BEIJING - Zhang Kailan spends more than half of his 20,000-yuan (about $3,268) monthly salary on e-commerce sites.
The 24-year-old IT manager at a wedding planning company in the Southeast China city of Fuzhou calls himself a "hand-chopping online shopper," joking that he has spent so much money online that he should chop his hands off.
Though he jokes about quitting, the Chinese government is betting on tech-savvy shoppers like Zhang to bolster a slowing economy.
Due to shrinking growth and changing demographics, China must swap its traditional growth model -- with its heavy reliance on exports and investment in real estate and factories -- for a new one based on consumer spending and innovation.
New numbers, new normal
The economic transition has faced a number of problems, including a property market downturn, deflationary risk, stock market volatility, global financial turmoil, and added pressure on growth.
China set its 2015 economic growth target at "around 7 percent," the lowest in more than a decade. The GDP for the first half of the year hit the target, with growth up 7 percent from the same period last year, according to data from the National Bureau of Statistics (NBS) released Wednesday.
Doomsayers expect the slowdown to continue, leading to an eventual collapse. But China's policymakers believe the economy is entering a new stage of slower but more resilient growth, which President Xi Jinping has called the "new normal."
The essence of the "new normal" is not fast growth, but an improved economic structure that relies more on the services industry, consumption, and innovation.
Services, consumption drive growth
The latest data show the services sector has become the biggest driver of economic growth, said Qu Hongbin, chief China economist at HSBC.
The sector expanded 8.4 percent in the first half and accounted for 49.5 percent of GDP.

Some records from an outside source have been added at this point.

-- ==== Sys2Proof/Machine/RegMap.lean ====
section
/-!
DEFINITION. The register map: one row per register of the map tables of the spec's chapters, with its access masks
(spec 00 R7 Table 0-5) and reset value, the address of each, and the reset value of every register address.
The registers are held as one sparse list of (address, word) pairs whose default is the reset value (log entry 1).
-/
namespace Sys2Proof.Machine

/-- The peripheral blocks in the order of spec 13 Table 13-1, and the cluster control registers (spec 11). -/
inductive Blk where

  | sys
  | pmu
  | boot
  | chron
  | prot
  | que
  | prof
  | loop
  | enc
  | sdm
  | pwm
  | drv
  | fio
  | can0
  | can1
  | ring
  | safe
  | log
  | hk
  | step
  | home
  | sx
  deriving DecidableEq, Repr

/-- The block number b of spec 13 Table 13-1; the cluster control registers count as 21. -/
def Blk.num : Blk → Nat
  | .sys => 0
  | .pmu => 1
  | .boot => 2
  | .chron => 3
  | .prot => 4
  | .que => 5
  | .prof => 6
  | .loop => 7
  | .enc => 8
  | .sdm => 9
  | .pwm => 10
  | .drv => 11
  | .fio => 12
  | .can0 => 13
  | .can1 => 14
  | .ring => 15
  | .safe => 16
  | .log => 17
  | .hk => 18
  | .step => 19
  | .home => 20
  | .sx => 21

/-- A register of the map: offset, count and stride of an array, instance range (none = block level), the masks of
RW, W1C, W1S and RWS bits, and the reset value. Bits in no mask are read-only or reserved. -/
structure RegRow where
  name : String
  inst : Option (Nat × Nat)
  off : Nat
  cnt : Nat := 1
  stride : Nat := 4
  rw : Word := 0#32
  w1c : Word := 0#32
  w1s : Word := 0#32
  rws : Word := 0#32
  reset : Word := 0#32
  deriving DecidableEq, Repr

/-- Registers of the SYS block. -/
def rowsSys : List RegRow := [
  { name := "SYS_ID", inst := none, off := 0x0, reset := 0x04E08042#32 },
  { name := "SYS_OWNER", inst := none, off := 0x20 },
  { name := "SYS_REFUSED", inst := none, off := 0x24 },
  { name := "SYS_FREEZE", inst := none, off := 0x28 }]

/-- Registers of the PMU block. -/
def rowsPmu : List RegRow := [
  { name := "PMU_STATUS", inst := none, off := 0x0, reset := 0x1F#32 },
  { name := "PMU_COMMIT", inst := none, off := 0x10, w1s := 0xFFFF#32 },
  { name := "PMU_START_BUDGET", inst := none, off := 0x20, rw := 0xFFFF#32, reset := 0x3E8#32 },
  { name := "PMU_ADMIT", inst := none, off := 0x24 },
  { name := "PMU_HEAD", inst := none, off := 0x28 },
  { name := "PMU_RESETCAUSE", inst := none, off := 0x30, w1c := 0x1FF#32, reset := 1#32 },
  { name := "PMU_WAKECFG", inst := none, off := 0x34, rw := 0xFF07#32 },
  { name := "PMU_WAKECAUSE", inst := none, off := 0x38 },
  { name := "PMU_TMOCNT", inst := none, off := 0x3C },
  { name := "PMU_BUCK", inst := none, off := 0x40, rw := 0x1#32 },
  { name := "PMU_AXSTART", inst := some (0, 15), off := 0x0, rws := 0x0FFFFFFF#32 },
  { name := "PMU_AXSTAT", inst := some (0, 15), off := 0x240 }]

/-- Registers of the BOOT block. -/
def rowsBoot : List RegRow := [
  { name := "BOOT_STATUS", inst := none, off := 0x0 },
  { name := "BOOT_FLASH", inst := none, off := 0x20 },
  { name := "BOOT_SLOTSZ", inst := none, off := 0x24 },
  { name := "BOOT_SLOTST", inst := none, off := 0x28 },
  { name := "BOOT_GENA", inst := none, off := 0x2C },
  { name := "BOOT_GENB", inst := none, off := 0x30 },
  { name := "BOOT_TIME", inst := none, off := 0x34 },
  { name := "BOOT_PMSEQ", inst := none, off := 0x38 },
  { name := "BOOT_SFSEQ", inst := none, off := 0x3C },
  { name := "BOOT_UPD", inst := none, off := 0x40 },
  { name := "BOOT_UPDOFS", inst := none, off := 0x44 },
  { name := "BOOT_UPDCFG", inst := none, off := 0x48 },
  { name := "BOOT_UPDRSP", inst := none, off := 0x4C },
  { name := "BOOT_CNT", inst := none, off := 0x50 },
  { name := "BOOT_FUSE", inst := none, off := 0x60, reset := 1#32 },
  { name := "BOOT_KEYHASH", inst := none, off := 0x70, cnt := 8, stride := 4 }]
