/-- DRV_ASTAT of an axis (Table 10-15). -/
def drvAstat (d : Drive) (n : Fin 4) : Word :=
  wd (d.dsOff[n] % 256 + 256 * (d.dsLat[n] % 256) + 65536 * (d.bsLow[n] % 16) + 2 ^ 20 * (d.bsOk[n] % 16) + 2 ^ 24 * (d.pre[n] % 4) + 2 ^ 26 * b2n d.vbrOv[n])

/-- Little-endian packing of small fields. -/
def pack (w : Nat) (l : List Nat) : Nat := l.foldr (fun x acc => x % 2 ^ w + 2 ^ w * acc) 0

/-- The core takes a STAT frame with the measured bootstrap voltages in 0.1 V (axis-major): the readbacks follow, and an
OFF state named but not latched is sent again (R250, R255, Table 10-15). -/
def takeStat (volts : List Nat) (s : State) : State :=
  if !(hasDrive s) then s
  else
    let s := modDrv (fun d => { d with
      bsv := Vector.ofFn fun n => Vector.ofFn fun k => volts.getD (4 * n.val + k.val) (d.bsv[n][k])
      bsOk := Vector.ofFn fun n =>
        let c := ar s .drv n.val 8
        let lim := 240 + 10 * fld c 8 4 + 10 * (fld c 12 2 + 1)
        (List.finRange 4).foldl (fun m k => if lim < 4 * (volts.getD (4 * n.val + k.val) (d.bsv[n][k])) then m ||| (1 <<< k.val) else m) 0 }) s
    let s := bw s .drv 0 (drvStatus s)
    let s := forEach (List.finRange 4) (fun n s =>
      let d := s.drv
      let s := iw s .drv n.val 0x240 (drvAstat d n)
      let s := iw s .drv n.val 0x244 (wd (pack 4 d.dsCnt[n].toList))
      let s := iw s .drv n.val 0x248 (wd (pack 16 [min d.evDesat[n] 65535, min d.evBsLow[n] 65535]))
      iw s .drv n.val 0x24C (wd (pack 8 d.bsv[n].toList))) s
    let d := s.drv
    let left := (List.finRange 4).foldl (fun m n => if Nat.testBit d.offNamed n.val && !d.axOff[n] then m ||| (1 <<< n.val) else m)
      (if Nat.testBit d.offNamed 4 && !d.gOff then 16 else 0)
    if left = 0 then modDrv (fun d => { d with offNamed := 0 }) s
    else sendOff left (modDrv (fun d => { d with offNamed := 0 }) s)

/-- STAT (R250): the upstream frame with its check; a frame that fails its CRC is not used. -/
def execStat (volts : List Nat) (bytes : List Byte) (t : Nat) (s : State) : Host.Outcome State Fault Refusal :=
  let s := atTime t s
  .next (if frameOk 8 36 bytes then takeStat volts s else s)

/-- The reverse-battery switch turns on while it is requested and VGD is in range (R264). -/
def rbOn (s : State) : State :=
  if bit (br s .drv 0x20) 0 ∧ s.drv.vgd = 0 then
    bwBit (bwBit (modDrv (fun d => { d with rbOn := true, rbPend := false }) s) .drv 0 5 true) .drv 0 6 false
  else s

/-! ### Link events -/

/-- DRV_LINK_TRAINED: lock is reached (R253). -/
def execDrvLinkTrained (t : Nat) (s : State) : Host.Outcome State Fault Refusal :=
  let s := atTime t s
  .next (if hasDrive s then
    bwBit (bwBit (modDrv (fun d => { d with locked := true, lost := false, clockStop := false, missing := 0, idleAt := t }) s) .drv 0 0 true) .drv 0 1 false
    else s)

/-- DRV_LINK_FAIL: no lock within 200 µs; level 3 ends BOOT in HALT (R253). -/
def execDrvLinkFail (stage t : Nat) (s : State) : Host.Outcome State Fault Refusal :=
  let s := atTime t s
  .next (if hasDrive s && !s.drv.locked && mode s == mBoot then raiseDev 3 10 0 1 [wd stage] s else s)

/-- DRV_LINK_LOST: the forwarded clock stopped, or no good IDLE frame for 30 µs while group 0 is stopped (R254); three missing SCHED frames
lose the link at their boundary. -/
def execDrvLinkLost (clock : Bool) (t : Nat) (s : State) : Host.Outcome State Fault Refusal :=
  let s := atTime t s
  .next (if !(hasDrive s) || !s.drv.locked then s
    else if clock then linkLost 2 s
    else if !(gOn s 0) && decide (s.drv.idleAt + 30000 ≤ t) then linkLost 1 s
    else s)

/-! ### Precedence (R256) -/

/-- The start of the period that runs on the drive die, and the tick in it, at ship time t. -/
def drvTick (s : State) (t : Nat) : Nat := match s.pwmG[(0 : Fin 4)].lastPb with | some b => (t - b) / 2 | none => 0

/-- State of switch b of axis n at ship time t, by the first row of Table 10-6 that applies. Row 7 beyond SHOOT_GATE, and the end of a soft
turn-off, are times below the model's (log entry 60). -/
def drvSwitch (s : State) (n : Fin 4) (b : Fin 8) (t : Nat) : Bool :=
  let d := s.drv
  let i := 4 * n.val + b.val / 2
  let high := b.val % 2 == 0
  if !d.enabled then false
  else if d.overTemp || d.vgd != 0 || d.lost || d.clockStop then false
  else if d.gOff || d.axOff[n] then false
  else if d.vbrOv[n] || Nat.testBit d.dsLat[n] b.val then false
  else if d.slotOff.getD i false then false
  else if Nat.testBit d.dsOff[n] b.val || (high && Nat.testBit d.bsLow[n] (b.val / 2)) then false
  else if Nat.testBit d.gateOff[n] b.val then false
  else if d.pre[n] == 1 && !high && bit (ar s .drv n.val 8) (b.val / 2) then true
  else match d.replay[i]? with
    | some r => if high then swFrom r.sth r.hon r.hoff (drvTick s t) else swFrom r.stl r.lon r.loff (drvTick s t)
    | none => false

/-! ### Protection -/

/-- The on-edge of a switch in the running period is at most blanking old at tick k (R259). -/
def blanked (s : State) (n : Fin 4) (b : Fin 8) (k dur : Nat) : Bool :=
  match s.drv.replay[4 * n.val + b.val / 2]? with
  | some r =>
    let on := if b.val % 2 = 0 then r.hon else r.lon
    on != noEdge && decide (on.toNat ≤ k) && decide (2 * k < 2 * on.toNat + 10 * fld (ar s .drv n.val 0) 16 8 + dur)
  | none => false

/-- A switch is desaturated: it is checked and on, and its sense node has been above the threshold of 0.5 V × (DSTH + 1) for 40 ns after the
blanking time of its on-edge (R259, R267). -/
def desatSeen (s : State) (n : Fin 4) (b : Fin 8) (mv dur t : Nat) : Bool :=
  bit (ar s .drv n.val 0) b.val && drvSwitch s n b t && decide (500 * (fld (ar s .drv n.val 0) 8 4 + 1) < mv) && decide (40 ≤ dur) &&
    !(blanked s n b (drvTick s t) 40)

/-- A switch is desaturated with its sense node at mv for dur ns (R259-R261). -/
def desat (n : Fin 4) (b : Fin 8) (mv dur t : Nat) (s : State) : State :=
  if !(hasDrive s) || !(desatSeen s n b mv dur t) then s
  else
    let d := s.drv
    let cnt := d.dsCnt[n][b]
    let again := Nat.testBit d.dsEv[n] b.val
    let s := modDrv (fun d => { d with
      dsOff := upd4 d.dsOff n (d.dsOff[n] ||| (1 <<< b.val)), dsEv := upd4 d.dsEv n (d.dsEv[n] ||| (1 <<< b.val))
      evDesat := upd4 d.evDesat n (d.evDesat[n] + 1) }) s
    let s := if cnt = 0 ∧ !again then ev 10 n.val 4 n.val [wd b.val] s else s
    if cnt = fld (ar s .drv n.val 4) 0 4 ∧ !(Nat.testBit d.dsLat[n] b.val) then
      let s := modDrv (fun d => { d with dsLat := upd4 d.dsLat n (d.dsLat[n] ||| (1 <<< b.val)) }) s
      drvFault n.val 5 n.val [wd b.val, wd cnt] s
    else s

/-- DRV_DESAT (R260). -/
def execDrvDesat (n : Fin 4) (b : Fin 8) (mv dur t : Nat) (s : State) : Host.Outcome State Fault Refusal :=
  .next (desat n b mv dur t (atTime t s))

/-- A write of DRV_DSCLR: bit 8n + b clears the latch of switch b of axis n; it acts again from its next on-edge (R261). -/
def dsClr (v : Word) (s : State) : State :=
  if hasDrive s then
    modDrv (fun d => { d with
      dsOff := Vector.ofFn fun n => d.dsOff[n] ||| (d.dsLat[n] &&& fld v (8 * n.val) 8)
      dsLat := Vector.ofFn fun n => d.dsLat[n] &&& (255 - fld v (8 * n.val) 8) }) s
  else s

/-- DRV_DSCLR (R261). -/
def execDrvDsclr (v : Word) (s : State) : Host.Outcome State Fault Refusal := .next (dsClr v s)

/-- The high side of a slot has its on-edge at ship time t. -/
def onEdgeAt (s : State) (n k : Fin 4) (t : Nat) : Bool :=
  match s.drv.replay[4 * n.val + k.val]? with | some r => r.hon != noEdge && r.hon.toNat == drvTick s t | none => false

/-- BS_LOW: BS − SW of a monitored slot in mV has been below BS_UV for dur ns while its high side is on, or is so at its on-edge: the high
side turns off or stays off until it re-arms (R262). -/
def bsLow (n k : Fin 4) (mv dur t : Nat) (s : State) : State :=
  let c := ar s .drv n.val 8
  let seen := decide (mv < 6000 + 250 * fld c 8 4) && (onEdgeAt s n k t || (decide (200 ≤ dur) && drvSwitch s n ⟨2 * k.val, by omega⟩ t))
  if !(hasDrive s) || !(bit c k.val) || !seen then s
  else
    let again := Nat.testBit s.drv.bsLow[n] k.val
    let s := modDrv (fun d => { d with bsLow := upd4 d.bsLow n (d.bsLow[n] ||| (1 <<< k.val)), evBsLow := upd4 d.evBsLow n (d.evBsLow[n] + 1) }) s
    let s := bwBit s .drv 0x28 (12 + n.val) true
    if again then s else ev 10 n.val 6 n.val [wd k.val, wd (mv / 100)] s

/-- BS_LOW (R262). -/
def execBsLow (n k : Fin 4) (mv dur t : Nat) (s : State) : Host.Outcome State Fault Refusal := .next (bsLow n k mv dur t (atTime t s))

/-- VGD_OUT_OF_RANGE with VGD in 0.1 V (R247). -/
def execVgdOutOfRange (dv t : Nat) (s : State) : Host.Outcome State Fault Refusal :=
  let s := atTime t s
  .next (if !(hasDrive s) then s
    else if dv < 90 ∧ s.drv.vgd ≠ 1 then drvFault 0 9 noAxis [wd dv] (bwBit (modDrv (fun d => { d with vgd := 1 }) s) .drv 0 3 false)
    else if 160 < dv ∧ s.drv.vgd ≠ 2 then drvFault 0 0xA noAxis [wd dv] (bwBit (modDrv (fun d => { d with vgd := 2 }) s) .drv 0 3 false)
    else s)

/-- VGD_BACK_IN_RANGE with VGD in 0.1 V: within 9.5 V to 15.5 V the cause is gone, and a requested reverse-battery switch turns on (R247,
R264). -/
def execVgdBackInRange (dv t : Nat) (s : State) : Host.Outcome State Fault Refusal :=
  let s := atTime t s
  .next (if hasDrive s && decide (95 ≤ dv ∧ dv ≤ 155) then
    rbOn (bwBit (modDrv (fun d => { d with vgd := 0 }) s) .drv 0 3 true) else s)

Wang Tao, chief China economist at UBS, noted the uptick in the services sector was helped by both a strong recovery in property sales in the first half and a buoyant equity market, which sent the key Shanghai stock index to a peak in mid-June and then crashed until supportive government measures helped arrest the slide.
Consumption also played a bigger role in boosting growth, accounting for 60 percent of GDP growth in the first half, 5.7 percentage points higher than a year ago and almost double the contribution from investment.
"The demand structure is changing in line with our policy intentions, and the structure is getting better," NBS spokesman Sheng Laiyun said at Wednesday's press conference.
E-commerce, tech transform economy
Online shoppers such as Zhang are helping steer the shift toward consumption. China's e-commerce market reached 13 trillion yuan last year, and online sales surged 39.1 percent in the first half of 2015, three times faster than overall retail sales.
"The Internet has become a part of my life," Zhang said, adding that, unlike his parents, his generation lives more for the present and would rather consume than save.
Output of hi-tech industries maintained double-digit growth in the first half, nearly five percentage points higher than the overall industrial sector.
However, analysts said that the economy is still recovering and it will take time for new growth engines to fully take over, so more easing measures are needed to counter a deceleration of traditional growth drivers and sustain the recovery.
Wang expects the government to enhance funding for infrastructure investment in the second half and further lower the benchmark interest rates.
"The government cannot relax its efforts to stabilize growth," said Song Yu, Goldman Sachs/Gaohua senior China macroeconomist, adding that policymakers must continue to boost domestic demand in order to achieve the full-year growth target.